=== WORK TASK ===
Using the records below, repeat exactly the lines from the one holding "d.nextJob := rfl" through the one holding "d.nextTile := rfl", both ends included, and no others.

=== SUPPLIED DATA ===
/-! ### post -/

@[simp] theorem Dev.post_free (d : Dev) (c : BitVec 16) (h : Nat) (u : BitVec 32) (l : List (Nat × Nat)) : (d.post c h u l).free = d.free := rfl
@[simp] theorem Dev.post_out (d : Dev) (c : BitVec 16) (h : Nat) (u : BitVec 32) (l : List (Nat × Nat)) : (d.post c h u l).out = d.out := rfl
@[simp] theorem Dev.post_marks (d : Dev) (c : BitVec 16) (h : Nat) (u : BitVec 32) (l : List (Nat × Nat)) : (d.post c h u l).marks = d.marks := rfl
@[simp] theorem Dev.post_hubTimer (d : Dev) (c : BitVec 16) (h : Nat) (u : BitVec 32) (l : List (Nat × Nat)) : (d.post c h u l).hubTimer = d.hubTimer := rfl
@[simp] theorem Dev.post_stbyTimer (d : Dev) (c : BitVec 16) (h : Nat) (u : BitVec 32) (l : List (Nat × Nat)) : (d.post c h u l).stbyTimer = d.stbyTimer := rfl
@[simp] theorem Dev.post_seq (d : Dev) (c : BitVec 16) (h : Nat) (u : BitVec 32) (l : List (Nat × Nat)) : (d.post c h u l).seq = d.seq := rfl
@[simp] theorem Dev.post_ports (d : Dev) (c : BitVec 16) (h : Nat) (u : BitVec 32) (l : List (Nat × Nat)) : (d.post c h u l).ports = d.ports := rfl
@[simp] theorem Dev.post_cmds (d : Dev) (c : BitVec 16) (h : Nat) (u : BitVec 32) (l : List (Nat × Nat)) : (d.post c h u l).cmds = d.cmds := rfl
@[simp] theorem Dev.post_nextCmd (d : Dev) (c : BitVec 16) (h : Nat) (u : BitVec 32) (l : List (Nat × Nat)) : (d.post c h u l).nextCmd = d.nextCmd := rfl
@[simp] theorem Dev.post_comps (d : Dev) (c : BitVec 16) (h : Nat) (u : BitVec 32) (l : List (Nat × Nat)) : (d.post c h u l).comps = d.comps := rfl
@[simp] theorem Dev.post_allocs (d : Dev) (c : BitVec 16) (h : Nat) (u : BitVec 32) (l : List (Nat × Nat)) : (d.post c h u l).allocs = d.allocs := rfl
@[simp] theorem Dev.post_allocIdx (d : Dev) (c : BitVec 16) (h : Nat) (u : BitVec 32) (l : List (Nat × Nat)) : (d.post c h u l).allocIdx = d.allocIdx := rfl
@[simp] theorem Dev.post_usedFrames (d : Dev) (c : BitVec 16) (h : Nat) (u : BitVec 32) (l : List (Nat × Nat)) : (d.post c h u l).usedFrames = d.usedFrames := rfl
@[simp] theorem Dev.post_descs (d : Dev) (c : BitVec 16) (h : Nat) (u : BitVec 32) (l : List (Nat × Nat)) : (d.post c h u l).descs = d.descs := rfl
@[simp] theorem Dev.post_descIdx (d : Dev) (c : BitVec 16) (h : Nat) (u : BitVec 32) (l : List (Nat × Nat)) : (d.post c h u l).descIdx = d.descIdx := rfl
@[simp] theorem Dev.post_mats (d : Dev) (c : BitVec 16) (h : Nat) (u : BitVec 32) (l : List (Nat × Nat)) : (d.post c h u l).mats = d.mats := rfl
@[simp] theorem Dev.post_matIdx (d : Dev) (c : BitVec 16) (h : Nat) (u : BitVec 32) (l : List (Nat × Nat)) : (d.post c h u l).matIdx = d.matIdx := rfl
@[simp] theorem Dev.post_matReserved (d : Dev) (c : BitVec 16) (h : Nat) (u : BitVec 32) (l : List (Nat × Nat)) : (d.post c h u l).matReserved = d.matReserved := rfl
@[simp] theorem Dev.post_loads (d : Dev) (c : BitVec 16) (h : Nat) (u : BitVec 32) (l : List (Nat × Nat)) : (d.post c h u l).loads = d.loads := rfl
@[simp] theorem Dev.post_swaps (d : Dev) (c : BitVec 16) (h : Nat) (u : BitVec 32) (l : List (Nat × Nat)) : (d.post c h u l).swaps = d.swaps := rfl
@[simp] theorem Dev.post_progs (d : Dev) (c : BitVec 16) (h : Nat) (u : BitVec 32) (l : List (Nat × Nat)) : (d.post c h u l).progs = d.progs := rfl
@[simp] theorem Dev.post_progIdx (d : Dev) (c : BitVec 16) (h : Nat) (u : BitVec 32) (l : List (Nat × Nat)) : (d.post c h u l).progIdx = d.progIdx := rfl
@[simp] theorem Dev.post_jobs (d : Dev) (c : BitVec 16) (h : Nat) (u : BitVec 32) (l : List (Nat × Nat)) : (d.post c h u l).jobs = d.jobs := rfl
@[simp] theorem Dev.post_nextJob (d : Dev) (c : BitVec 16) (h : Nat) (u : BitVec 32) (l : List (Nat × Nat)) : (d.post c h u l).nextJob = d.nextJob := rfl
@[simp] theorem Dev.post_tiles (d : Dev) (c : BitVec 16) (h : Nat) (u : BitVec 32) (l : List (Nat × Nat)) : (d.post c h u l).tiles = d.tiles := rfl
@[simp] theorem Dev.post_nextTile (d : Dev) (c : BitVec 16) (h : Nat) (u : BitVec 32) (l : List (Nat × Nat)) : (d.post c h u l).nextTile = d.nextTile := rfl
@[simp] theorem Dev.post_spad (d : Dev) (c : BitVec 16) (h : Nat) (u : BitVec 32) (l : List (Nat × Nat)) : (d.post c h u l).spad = d.spad := rfl
@[simp] theorem Dev.post_slots (d : Dev) (c : BitVec 16) (h : Nat) (u : BitVec 32) (l : List (Nat × Nat)) : (d.post c h u l).slots = d.slots := rfl
@[simp] theorem Dev.post_banks (d : Dev) (c : BitVec 16) (h : Nat) (u : BitVec 32) (l : List (Nat × Nat)) : (d.post c h u l).banks = d.banks := rfl
@[simp] theorem Dev.post_macros (d : Dev) (c : BitVec 16) (h : Nat) (u : BitVec 32) (l : List (Nat × Nat)) : (d.post c h u l).macros = d.macros := rfl
@[simp] theorem Dev.post_guard0 (d : Dev) (c : BitVec 16) (h : Nat) (u : BitVec 32) (l : List (Nat × Nat)) : (d.post c h u l).guard0 = d.guard0 := rfl
@[simp] theorem Dev.post_wedges (d : Dev) (c : BitVec 16) (h : Nat) (u : BitVec 32) (l : List (Nat × Nat)) : (d.post c h u l).wedges = d.wedges := rfl
@[simp] theorem Dev.post_quants (d : Dev) (c : BitVec 16) (h : Nat) (u : BitVec 32) (l : List (Nat × Nat)) : (d.post c h u l).quants = d.quants := rfl
@[simp] theorem Dev.post_outVecs (d : Dev) (c : BitVec 16) (h : Nat) (u : BitVec 32) (l : List (Nat × Nat)) : (d.post c h u l).outVecs = d.outVecs := rfl
@[simp] theorem Dev.post_spans (d : Dev) (c : BitVec 16) (h : Nat) (u : BitVec 32) (l : List (Nat × Nat)) : (d.post c h u l).spans = d.spans := rfl
@[simp] theorem Dev.post_pairs (d : Dev) (c : BitVec 16) (h : Nat) (u : BitVec 32) (l : List (Nat × Nat)) : (d.post c h u l).pairs = d.pairs := rfl
@[simp] theorem Dev.post_pred (d : Dev) (c : BitVec 16) (h : Nat) (u : BitVec 32) (l : List (Nat × Nat)) : (d.post c h u l).pred = d.pred := rfl
@[simp] theorem Dev.post_issues (d : Dev) (c : BitVec 16) (h : Nat) (u : BitVec 32) (l : List (Nat × Nat)) : (d.post c h u l).issues = d.issues := rfl
@[simp] theorem Dev.post_engines (d : Dev) (c : BitVec 16) (h : Nat) (u : BitVec 32) (l : List (Nat × Nat)) : (d.post c h u l).engines = d.engines := rfl
@[simp] theorem Dev.post_coal (d : Dev) (c : BitVec 16) (h : Nat) (u : BitVec 32) (l : List (Nat × Nat)) : (d.post c h u l).coal = d.coal := rfl
@[simp] theorem Dev.post_remote (d : Dev) (c : BitVec 16) (h : Nat) (u : BitVec 32) (l : List (Nat × Nat)) : (d.post c h u l).remote = d.remote := rfl
@[simp] theorem Dev.post_waits (d : Dev) (c : BitVec 16) (h : Nat) (u : BitVec 32) (l : List (Nat × Nat)) : (d.post c h u l).waits = d.waits := rfl
@[simp] theorem Dev.post_gone (d : Dev) (c : BitVec 16) (h : Nat) (u : BitVec 32) (l : List (Nat × Nat)) : (d.post c h u l).gone = d.gone := rfl
@[simp] theorem Dev.post_mem (d : Dev) (c : BitVec 16) (h : Nat) (u : BitVec 32) (l : List (Nat × Nat)) : (d.post c h u l).mem = d.mem := rfl
@[simp] theorem Dev.post_hops (d : Dev) (c : BitVec 16) (h : Nat) (u : BitVec 32) (l : List (Nat × Nat)) : (d.post c h u l).hops = d.hops := rfl
@[simp] theorem Dev.post_frames (d : Dev) (c : BitVec 16) (h : Nat) (u : BitVec 32) (l : List (Nat × Nat)) : (d.post c h u l).frames = d.frames := rfl
@[simp] theorem Dev.post_rooms (d : Dev) (c : BitVec 16) (h : Nat) (u : BitVec 32) (l : List (Nat × Nat)) : (d.post c h u l).rooms = d.rooms := rfl
@[simp] theorem Dev.post_asks (d : Dev) (c : BitVec 16) (h : Nat) (u : BitVec 32) (l : List (Nat × Nat)) : (d.post c h u l).asks = d.asks := rfl
@[simp] theorem Dev.post_links (d : Dev) (c : BitVec 16) (h : Nat) (u : BitVec 32) (l : List (Nat × Nat)) : (d.post c h u l).links = d.links := rfl
@[simp] theorem Dev.post_bundles (d : Dev) (c : BitVec 16) (h : Nat) (u : BitVec 32) (l : List (Nat × Nat)) : (d.post c h u l).bundles = d.bundles := rfl
@[simp] theorem Dev.post_pow (d : Dev) (c : BitVec 16) (h : Nat) (u : BitVec 32) (l : List (Nat × Nat)) : (d.post c h u l).pow = d.pow := rfl
@[simp] theorem Dev.post_ces (d : Dev) (c : BitVec 16) (h : Nat) (u : BitVec 32) (l : List (Nat × Nat)) : (d.post c h u l).ces = d.ces := rfl
@[simp] theorem Dev.post_vals (d : Dev) (c : BitVec 16) (h : Nat) (u : BitVec 32) (l : List (Nat × Nat)) : (d.post c h u l).vals = d.vals := rfl
@[simp] theorem Dev.post_ctr (d : Dev) (c : BitVec 16) (h : Nat) (u : BitVec 32) (l : List (Nat × Nat)) : (d.post c h u l).ctr = d.ctr := rfl
@[simp] theorem Dev.post_jour (d : Dev) (c : BitVec 16) (h : Nat) (u : BitVec 32) (l : List (Nat × Nat)) : (d.post c h u l).jour = d.jour := rfl
@[simp] theorem Dev.post_tam (d : Dev) (c : BitVec 16) (h : Nat) (u : BitVec 32) (l : List (Nat × Nat)) : (d.post c h u l).tam = d.tam := rfl
@[simp] theorem Dev.post_sec (d : Dev) (c : BitVec 16) (h : Nat) (u : BitVec 32) (l : List (Nat × Nat)) : (d.post c h u l).sec = d.sec := rfl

=== EXERCISE ANSWER ===
@[simp] theorem Dev.post_nextJob (d : Dev) (c : BitVec 16) (h : Nat) (u : BitVec 32) (l : List (Nat × Nat)) : (d.post c h u l).nextJob = d.nextJob := rfl
@[simp] theorem Dev.post_tiles (d : Dev) (c : BitVec 16) (h : Nat) (u : BitVec 32) (l : List (Nat × Nat)) : (d.post c h u l).tiles = d.tiles := rfl
@[simp] theorem Dev.post_nextTile (d : Dev) (c : BitVec 16) (h : Nat) (u : BitVec 32) (l : List (Nat × Nat)) : (d.post c h u l).nextTile = d.nextTile := rfl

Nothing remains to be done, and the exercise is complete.